The Practical Limits of AI Reasoning
Investigating the concept of AI reasoning inside the context of the real-world task of scheduling student defenses for a capstone project
Thanks for joining our growing community of educators exploring AI in learning! With 200-300 new subscribers each week, you're now part of an important conversation about how AI is transforming education at all levels.
Everything we share remains freely available, though paid subscriptions help support our work. Questions about anything I cover? Just DM me - always happy to chat!
Nick
What Scheduling Student Defenses Taught Me About AI's Real Capabilities
In education circles, there's growing enthusiasm about AI's potential to transform how we work. Articles abound about AI writing assistants, content generators, and personalized learning tools. I've been increasingly impressed with AI's writing and editorial skills myself, which fed my perception that AI capabilities were advancing at a remarkable pace. But using AI for writing is one thing; testing its organizational, analytical, and logical capacities revealed a different story entirely.
The Challenge: A Real-World Test Case
At my school, we run a senior capstone program that begins halfway through junior year. Students select a topic of interest, study scholarly sources, write an annotated bibliography that evolves into a literature review, formulate research questions, conduct fieldwork, and design their own expression of research. The process culminates in April when students present their findings to a panel of 2-3 school staff members before giving a final presentation to the whole community.
Our school is small, but scheduling 40 student defenses in a single week—coordinating faculty, staff, and students to find available time and space—is an arduous task that seemed perfect for AI assistance. I decided to test one of the most powerful systems available to me: ChatGPT-o3, which is specifically touted for its logic and reasoning capabilities.
Setting Up the Experiment
If you follow AI experts like Lance Cummings, you know that working with AI for research and analysis requires meticulously curating your documents so the AI can effectively use your information. I spent about an hour breaking down three different spreadsheets containing vital scheduling information.
Everyone involved in this project should know that I meticulously anonymized all my data. Student and faculty names were coded before entering them into an AI system. In educational settings, protecting student and faculty information is non-negotiable, especially when using external AI systems.
Student availability: For approximately 40 seniors, each with 2 free periods in an 8-period block schedule running on a 6-day cycle.
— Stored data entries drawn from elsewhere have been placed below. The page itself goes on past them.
/-- The flags that settle at completion are flags of step 9 (60_exceptions.md R205). -/
theorem State.settledLate_within {s : State} (h : s.LateOk) : Within s.settledLate lateMask :=
  .or (.and h.1 _) (.ite _ (.zero _) ((Within.and h.1 _).and _))

/-- WIN_OPEN is no flag of step 9, so completion leaves it as it is. -/
theorem State.winOpen_complete {s : State} (h : s.LateOk) : s.complete.winOpen = s.winOpen := by
  have hbit : s.settledLate.getLsbD 1 = false := by
    by_contra hset
    exact absurd ((within_iff _ _).mp (State.settledLate_within h) 1 (by simpa using hset)) (by decide)
  simp_all [State.winOpen, State.complete, busyMask]

/-- What taking the oldest pending event does to the event stream, the decoders and the two state bits of STATUS. -/
theorem State.acceptEvent_of_pending {s : State} {e : Event} {es : List Event} (hlate : s.LateOk)
    (hpending : s.pending = e :: es) :
    s.acceptEvent.pending = es ∧ s.acceptEvent.accepted = s.accepted ++ [e] ∧
      s.acceptEvent.winOpen = (s.winOpen && decide (e ≠ .fin)) ∧
      s.acceptEvent.busy = (s.busy && (decide (es ≠ []) || s.decoding)) ∧
      s.acceptEvent.iter = s.iter ∧ s.acceptEvent.rle = s.rle := by
  rcases s.acceptEvent_cases with ⟨hempty, -⟩ | ⟨e', es', htaken, hnext⟩
  · simp [hempty] at hpending
  obtain ⟨rfl, rfl⟩ := List.cons.inj (hpending.symm.trans htaken)
  have hbusy : (s.passEvent e es).busy = s.busy := rfl
  have hopen : (s.passEvent e es).winOpen = s.winOpen := rfl
  rcases hnext with ⟨hleft, hnext⟩ | ⟨rfl, hdone, hnext⟩
  · simpa [hnext, hbusy, hopen] using fun _ => hleft
  · have hlate' : ((s.passEvent e []).closeOn e).LateOk := State.closeOn_lateOk (s := s.passEvent e []) hlate e
    simp [hnext, hdone, hopen, State.winOpen_complete hlate']

end Sys2Proof.Machine

namespace Sys2Proof

open Sys2Proof.Machine

/-- Settles O45: an acceptance passes the event on, closes the window on `End`, and completes the command if nothing is left. -/
theorem busyFallsWithTheLastEvent : Obligations.BusyFallsWithTheLastEvent := by
  intro s rest hs hlate
  rw [step_of_accept hs]
  constructor
  · intro hempty
    simp [State.acceptEvent, State.popped, hempty, hs]
  · intro e es hpending
    have hpopped : s.popped.pending = e :: es := hpending
    obtain ⟨hqueue, haccepted, hopen, hbusy, hiter, hrle⟩ := State.acceptEvent_of_pending (s := s.popped) hlate hpopped
    obtain ⟨hoperands, hpal, hoffx, hoffy, horient⟩ := (State.registers_eq_iff _ _).mp (acceptEvent_registers s.popped)
    exact ⟨_, rfl, hqueue, haccepted, hopen, hbusy.trans (by rw [Bool.or_assoc]; rfl), hoperands, hpal, hoffx, hoffy, horient,
      (acceptEvent_output _).mem, hiter, hrle⟩

end Sys2Proof
end

section
/-! # Dispatching a command

A word written to CMD is refused while BUSY, runs where it decodes, and is refused where it does not (40_control.md R100, R103,
R107). An RLE decoder fetches its next token and runs it (42_decoders.md R153). -/

namespace Sys2Proof.Machine

open Sys2Proof

theorem State.popped_of_cons {s : State} {m : Move} {rest : List Move} (h : s.schedule = m :: rest) :
    s.popped = { s with schedule := rest } := by
  rw [State.popped, h, List.tail_cons]
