/-- The field I/O die (12). -/
structure FioSt where
  /-- FIO_STATE; 0 to 3; 12 Table 12.7; reset 0. -/
  mode : Nat := 0
  /-- Safety I/O record in force, and a record on its way, with whether it is the default record; 336 bytes; 12 R343,
  R344, R529; reset none. -/
  record : Bytes := []
  recordNext : Option (Bytes × Bool) := none
  /-- The record in force is the default record; 1 bit; 12 R529; reset 0. -/
  isDefault : Bool := false
  /-- Inputs, pairs, test-pulse supplies, encoders, outputs, groups; 12; reset as each. -/
  ins : Table InSt := []
  pairs : Table PairSt := []
  tps : Table TpSt := []
  encs : Table EncSt := []
  outs : Table OutSt := []
  groups : Table GroupSt := []
  /-- Last raw sample (FIO_IN_RAW) and image formed; 32 bits each; 12 R314; reset 0. -/
  raw : BitVec 32 := 0
  image : BitVec 32 := 0
  /-- Samples taken; count; 12 R319; reset 0. -/
  samples : Nat := 0
  /-- L1P and L2P in mV; 16 bits each; 12 R338; reset 0. -/
  l1mv : Nat := 0
  l2mv : Nat := 0
  /-- Time of the last measurement of the supplies, and the last times each was not above its minimum + 0.5 V; REF cycles;
  12 R338; reset none, 0. -/
  measuredAt : Option Time := none
  l1BadAt : Time := 0
  l2BadAt : Time := 0
  /-- L1P low, L2P low, L1P over, L2P over (FIO_SUPPLY); 1 bit each; 12 R338; reset 0. -/
  l1Low : Bool := false
  l2Low : Bool := false
  l1Over : Bool := false
  l2Over : Bool := false
  /-- Test-pulse window with checks to come; the last window (TP, start) and the last output test (output, start), which place the
  slots of the 20 ms and 1 s test frames; 12 R322, R333; reset none. -/
  window : Option TestWin := none
  lastWin : Option (Nat × Time) := none
  lastTest : Option (Nat × Time) := none
  /-- Heartbeat expired; 1 bit; 12 R341, R342; reset expired (power-up). -/
  hbExpired : Bool := true
  /-- Heartbeats accepted in a row, last sequence, last accepted at; 12 R341, R342; reset 0, none. -/
  hbRun : Nat := 0
  hbSeq : Option Byte := none
  hbAt : Time := 0
  /-- Quench seen on the line; 1 bit; 12, 01 R16, 15 R420; reset asserted. -/
  quench : Bool := true
  /-- Ownership map entries Q0 to Q15 as the die took them; 16 bytes; 12 R328; reset none. -/
  owners : Bytes := []
  /-- Self-test passed, its output parts deferred; 1 bit each; 17 R446; reset 0. -/
  tested : Bool := false
  deferred : Bool := false
  /-- The self-test of this start-up failed; 1 bit; 17 R445; reset 0. -/
  testFailed : Bool := false
  /-- Drivers shut down by temperature, by the internal supply, or by the die clock; 1 bit; 20 R516, 18 Table 18.1; reset 0. -/
  shut : Bool := false
  deriving DecidableEq, Repr

/-- The SoC side of the I/O link (12, 18 R472). -/
structure IolSt where
  /-- Last I image delivered (FIO_IN_IMAGE); 32 bits; 12 R314; reset 0. -/
  image : BitVec 32 := 0
  /-- The receiver has lost the link; 1 bit; 12 R315; reset 0. -/
  lost : Bool := false
  /-- Encoder counts and marking as last delivered; 06 R155, 12 R314; reset 0. -/
  enc0 : Word := 0
  enc1 : Word := 0
  encBad : BitVec 2 := 0
  /-- Content of the last valid frame from the die (Field.dieFrame); 26 bytes; 12 R314; reset FIO_GROUP and FIO_TP_STATUS 0x0F, else 0. -/
  frame : Bytes := [0, 0, 0, 0, 0, 0, 0, 0, 0, 0, 0, 0, 0, 0, 0, 0, 0, 0, 0x0F, 0x0F, 0, 0, 0, 0, 0, 0]
  /-- Time of the last valid frame; REF cycles; 12 R315; reset 0. -/
  frameAt : Time := 0
  /-- Heartbeat sequence to send next, and the heartbeat on the wire; 12 R341; reset 0 (DESIGN CHOICE, log 4). -/
  hbNext : Byte := 0
  hbSent : Option (Byte × Bool) := none
  deriving DecidableEq, Repr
For the 4-day defense week, each student had two opportunities to be scheduled in a particular free period.
Faculty/staff availability: Our generous faculty volunteered their free periods. Some offered 6-8 possible slots, others just 2-3. With a target of 2-3 faculty members per defense panel, we needed between 80-120 volunteer slots.
Room availability: Though I eventually removed this variable to simplify the process, it remained an important practical consideration.
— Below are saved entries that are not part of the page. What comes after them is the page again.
def State.modCam (s : State) (c : Nat) (f : CamPort → CamPort) : State := { s with cams := tmod {} s.cams c f }
def State.modView (s : State) (v : Nat) (f : ViewSt → ViewSt) : State := { s with views := tmod {} s.views v f }
def State.modTrack (s : State) (n : Nat) (f : Track → Track) : State := { s with tracks := tmod {} s.tracks n f }
def State.modLane (s : State) (l : Nat) (f : Lane → Lane) : State := { s with lanes := tmod {} s.lanes l f }
def State.modPipe (s : State) (p : Nat) (f : PipeSt → PipeSt) : State := { s with pipes := tmod {} s.pipes p f }
def State.modCore (s : State) (c : Nat) (f : Core → Core) : State := { s with cores := tmod {} s.cores c f }
def State.modUnit (s : State) (u : Nat) (f : RunUnit → RunUnit) : State := { s with units := tmod {} s.units u f }
def State.modTrio (s : State) (t : Nat) (f : TrioSt → TrioSt) : State := { s with trios := tmod {} s.trios t f }
def State.modSrc (s : State) (n : Nat) (f : FaultSrc → FaultSrc) : State :=
  { s with flt := { s.flt with srcs := tmod {} s.flt.srcs n f } }
def State.modCru (s : State) (f : CruSt → CruSt) : State := { s with cru := f s.cru }
def State.modHost (s : State) (f : HostSt → HostSt) : State := { s with host := f s.host }
def State.modFlt (s : State) (f : FaultSt → FaultSt) : State := { s with flt := f s.flt }
def State.modFio (s : State) (f : FioSt → FioSt) : State := { s with fio := f s.fio }
def State.modErg (s : State) (f : ErgSt → ErgSt) : State := { s with erg := f s.erg }
def State.modMram (s : State) (f : MramSt → MramSt) : State := { s with mram := f s.mram }
def State.modUpd (s : State) (f : UpdSt → UpdSt) : State := { s with upd := f s.upd }
def State.modSt (s : State) (f : StSt → StSt) : State := { s with st := f s.st }

/-- A unit loads its channel from the preset ROM and computes: MODE 0 compute, 1 append, 2 check-and-strip (16 R431). -/
def useChannel (unit p mode : Nat) (s : State) : State :=
  { s with chans := tset {} s.chans unit { preset p with mode := mode, usedAt := some s.now } }

/-- Block codes of units by which they name their channels (01 Table 1.8); the field I/O die's I/O link has its own. -/
abbrev chanFio : Nat := 0x144
def State.modClk (s : State) (f : ClkSt → ClkSt) : State := { s with clk := f s.clk }
def State.modTick (s : State) (f : TickSt → TickSt) : State := { s with tick := f s.tick }

/-- The parity bit of a word of `n` bits (even parity). -/
def parityOf (n v : Nat) : Nat := (List.range n).foldl (fun p i => if v.testBit i then 1 - p else p) 0

/-- The parity bits that go with the contents of the three input registers (09 R236). -/
def inputParity (i : BitVec 32) (x xq : BitVec 2048) : BitVec 3 :=
  BitVec.ofNat 3 (parityOf 32 i.toNat + 2 * parityOf 2048 x.toNat + 4 * parityOf 2048 xq.toNat)

/-- The input registers of a core take an image or an X update; what they held before this edge is kept for a cycle that starts
on it (09 R236, R263). -/
def takeInputs (now : Time) (i : BitVec 32) (x xq : BitVec 2048) (c : Core) : Core :=
  { c with
    inI := i, inX := x, inXQ := xq, inAt := some now, inPar := inputParity i x xq,
    inWas := if c.inAt = some now then c.inWas else (c.inI, c.inX, c.inXQ) }

/-! ### Parameter registers -/

/-- A parameter register. -/
def reg (s : State) (id : Nat) : Nat := regGet s.regs id

/-- A signed parameter register. -/
def regI (s : State) (id : Nat) : Int := regInt s.regs id

/-- A parameter register as it stood at the last tick edge, for the parameters that take effect there. -/
def regE (s : State) (id : Nat) : Nat := regGet s.regsEdge id

/-- A parameter register as it stood at the start-up, for the parameters that take effect there. -/
def regB (s : State) (id : Nat) : Nat := regGet s.regsBoot id

/-- A parameter register written. -/
def setReg (s : State) (id v : Nat) : State := { s with regs := regSet s.regs id v }

/-- An update of a parameter at the present edge: an RC read of that edge gives what the parameter held before it, and leaves
what the update makes of a cleared one (00 R10). -/
def noteUpdate (id : Nat) (f : Nat → Nat) (s : State) : State :=
  let x := (tget none (instant s).counted id).getD (reg s id, 0)
  { s with inst := { instant s with counted := tset none (instant s).counted id (some (x.1, f x.2)) } }

/-- By how much a counter has counted up at the present edge. -/
def countedNow (id : Nat) (s : State) : Nat := ((tget none (instant s).counted id).map (·.2)).getD 0

/-- A table is accepted at the present edge: the one that waited before it is kept, for an edge that takes tables (DESIGN CHOICE,
log 195). -/
def noteLoad (k : Nat) (before : Option Bytes) (s : State) : State :=
  if (tget none (instant s).loaded k).isSome then s
  else { s with inst := { instant s with loaded := tset none (instant s).loaded k (some before) } }

/-- What an accepted table makes of the one in force at this edge, and what goes on waiting: one accepted on this very edge waits
(DESIGN CHOICE, log 195). -/
def takeTable (k : Nat) (next : Option Bytes) (s : State) : Option Bytes × Option Bytes :=
  match tget none (instant s).loaded k with
  | some before => (before, next)
  | none => (next, none)

/-- A 32-bit register set; a number beyond its width leaves a free value (log 10). -/
def setWide (s : State) (id v : Nat) : State :=
  let fits := decide (v < 2 ^ 32)
  { setReg s id (if fits then v else (Config.freeWord s.free).toNat) with free := s.free + b2n (!fits) }

/-- A 32-bit counter counted up by `n`; past its largest value it holds a free value (log 10). -/
def addReg (s : State) (id n : Nat) : State :=
  setWide (noteUpdate id (· + n) s) id (reg s id + n)

/-- A 32-bit counter counted up. -/
def countReg (s : State) (id : Nat) : State := addReg s id 1

/-- A wrapping 32-bit counter counted up. -/
def wrapReg (s : State) (id : Nat) : State :=
  let s := noteUpdate id (fun v => (v + 1) % 2 ^ 32) s
  setReg s id ((reg s id + 1) % 2 ^ 32)

/-- A word whose field [hi:lo] is counted up by `n`, saturating. -/
def satAdd (hi lo n v : Nat) : Nat :=
  let f := fld v hi lo
  v + min (f + n) (2 ^ (hi + 1 - lo) - 1) * 2 ^ lo - f * 2 ^ lo

/-- The field [hi:lo] of a counter register counted up by `n`, saturating. -/
def satField (s : State) (id hi lo n : Nat) : State :=
  let s := noteUpdate id (satAdd hi lo n) s
  setReg s id (satAdd hi lo n (reg s id))

/-- A count of this edge is taken back: from the register, where its field was not `full` before it, and from what a cleared one
holds. -/
def takeBack (id hi lo n : Nat) (full : Bool) (s : State) : State :=
  match tget none (instant s).counted id with
  | none => s
  | some x =>
    let less (v : Nat) : Nat := v - min n (fld v hi lo) * 2 ^ lo
    let s := if full && decide (fld (reg s id) hi lo ≠ fld x.2 hi lo) then s else setReg s id (less (reg s id))
    { s with inst := { instant s with counted := tset none (instant s).counted id (some (x.1, less x.2)) } }

/-- The field [hi:lo] of a register replaced. -/
def setField (s : State) (id hi lo f : Nat) : State :=
  let v := reg s id
  setReg s id (v + (f % 2 ^ (hi + 1 - lo)) * 2 ^ lo - fld v hi lo * 2 ^ lo)

/-! ### Location words (01 R29 to R32) -/

/-- Device number in the Caravan; 0 in a stand-alone module (01 R29). -/
def deviceNo (s : State) : Nat := if s.erg.role = 0 then 0 else s.erg.device

/-- The location word of a block of a die, down to the fields given (01 Table 1.7, R30); a word number runs on from bank to
bank (log 17). -/
def locBlock (s : State) (die block : Nat) (macroNo word bit : Nat := 0) : BitVec 64 :=
  BitVec.ofNat 64 (deviceNo s * 2 ^ 44 + die * 2 ^ 40 + block * 2 ^ 32 + macroNo * 2 ^ 24 + (word % 2 ^ 18) * 2 ^ 6 + bit)

/-- The location word of a die as a whole. -/
def locDie (s : State) (die : Nat) : BitVec 64 := BitVec.ofNat 64 (deviceNo s * 2 ^ 44 + die * 2 ^ 40)

/-- The location word of a byte address of the MRAM die (2) or the DRAM stack (3) (01 R31). -/
def locAddr (s : State) (die addr : Nat) (bit : Nat := 0) : BitVec 64 :=
  BitVec.ofNat 64 (deviceNo s * 2 ^ 44 + die * 2 ^ 40 + (addr / 8) * 64 + bit)

/-- The die codes of the SoC and the field I/O die (01 Table 1.1). -/
abbrev dieSoc : Nat := 0
abbrev dieFio : Nat := 1
abbrev dieMram : Nat := 2
abbrev dieDram : Nat := 3

/-- Block code of a trio core (01 Table 1.8). -/
def coreBlock (trio core : Nat) : Nat := 0x28 + 3 * trio + core

/-! ### Fault detection (15 R408) -/

/-- A fault source detects its error: it holds its pair until the collector acknowledges the event; detections met
meanwhile merge into one further event; while the pair has not returned to OK no further event begins. -/
def detect (n : Nat) (loc : BitVec 64) (s : State) (detail : Nat := 0) (persists : Bool := false) : State :=
  s.modSrc n fun x =>
    let d : Detection := { loc := loc, detail := w32 detail }
    if x.held.isSome then { x with behind := some d, persists := x.persists || persists }
    else if x.active then { x with persists := x.persists || persists }
    else { x with held := some d, mergedHeld := false, active := true, persists := persists }

/-! ### Events (14 R393 to R396) -/

/-- The sizes of the DATA fields of each event (14 Table 14.5). -/
def evtFields (e : Nat) : List Nat :=
  if e = 1 then [4] else if e = 2 then [2] else if e = 3 then [1] else if e = 10 then [1, 1, 1, 2, 4]
  else if e = 20 then [2, 1] else if e = 30 then [1, 1, 1] else if e = 40 then [1, 1, 1]
  else if e = 50 then [1, 1, 1, 1, 1] else if e = 60 then [1, 1] else if e = 70 then [1, 1, 1]
  else if e = 80 then [1, 4, 2] else if e = 90 then [1, 4] else if e = 100 then [4, 4]
  else if e = 110 then [4, 4] else []

/-- Fields of given sizes in little-endian order. -/
def leFields : List Nat → List Nat → Bytes
  | n :: ns, v :: vs => le n v ++ leFields ns vs
  | _, _ => []

/-- The fields of a record each turned into the other byte order. -/
def swapFields : List Nat → Bytes → Bytes
  | [], bs => bs
  | n :: ns, bs => (bs.take n).reverse ++ swapFields ns (bs.drop n)

/-- An event log entry without its ESEQ: bytes 0x04 to 0x3B of 14 Table 14.4, little-endian. -/
def entryTail (e cls dev : Nat) (tick : Word) (time src boot : Nat) (loc : BitVec 64) (vals : List Nat) : Bytes :=
  le 2 e ++ [b8 cls, b8 dev] ++ le 4 tick.toNat ++ le 8 time ++ le 2 src ++ le 2 (boot % 65536) ++
    le 8 loc.toNat ++ pad 28 (leFields (evtFields e) vals)

/-- A whole event log entry with its ECRC. -/
def entryOf (eseq : Word) (tail : Bytes) : Bytes :=
  let b := le 4 eseq.toNat ++ tail
  b ++ le 4 (crcStore b)

/-- The fields of an entry from 0x00 to 0x3B in big-endian order (14 R393). -/
def entryBe (ent : Bytes) : Bytes :=
  swapFields ([4, 2, 1, 1, 4, 8, 2, 2, 8] ++ evtFields (u16 ent 4)) (ent.take 0x3C)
After the anonymization process, I converted the spreadsheet information into straightforward lists of available periods for each coded participant.
The Approach: A Multi-Step Process
I conceptualized the task as a data flow with discrete steps:
Have the AI study and internalize the student schedule
Have the AI analyze faculty/staff availabilities
Ask the AI to build rough schedules based on both datasets
For each step, I wrote distinct, straightforward prompts that included what I call "meta-rules" to govern the process—constraints like "do not schedule faculty and staff for more than 2 defenses each" and "ensure each student is assigned exactly one defense time."
What Actually Happened: AI's Processing Limitations
I've never seen an AI model process for as long as ChatGPT did on some of these steps—and then always with results that completely ignored my meta-rules. In the generated schedules, some teachers had zero defenses assigned while others had ten. Some students weren't scheduled at all.
With each iteration, I tried to refine my prompts and simplify the constraints. At first, I thought the AI should easily accomplish what seemed like a straightforward organizational task. But I soon realized that what I was trying to make happen with AI would probably be better handled through a more traditional coding approach. Looking into the "black box" of AI, the steps accumulating in my process created too diffuse of an "action space" for the model to navigate successfully.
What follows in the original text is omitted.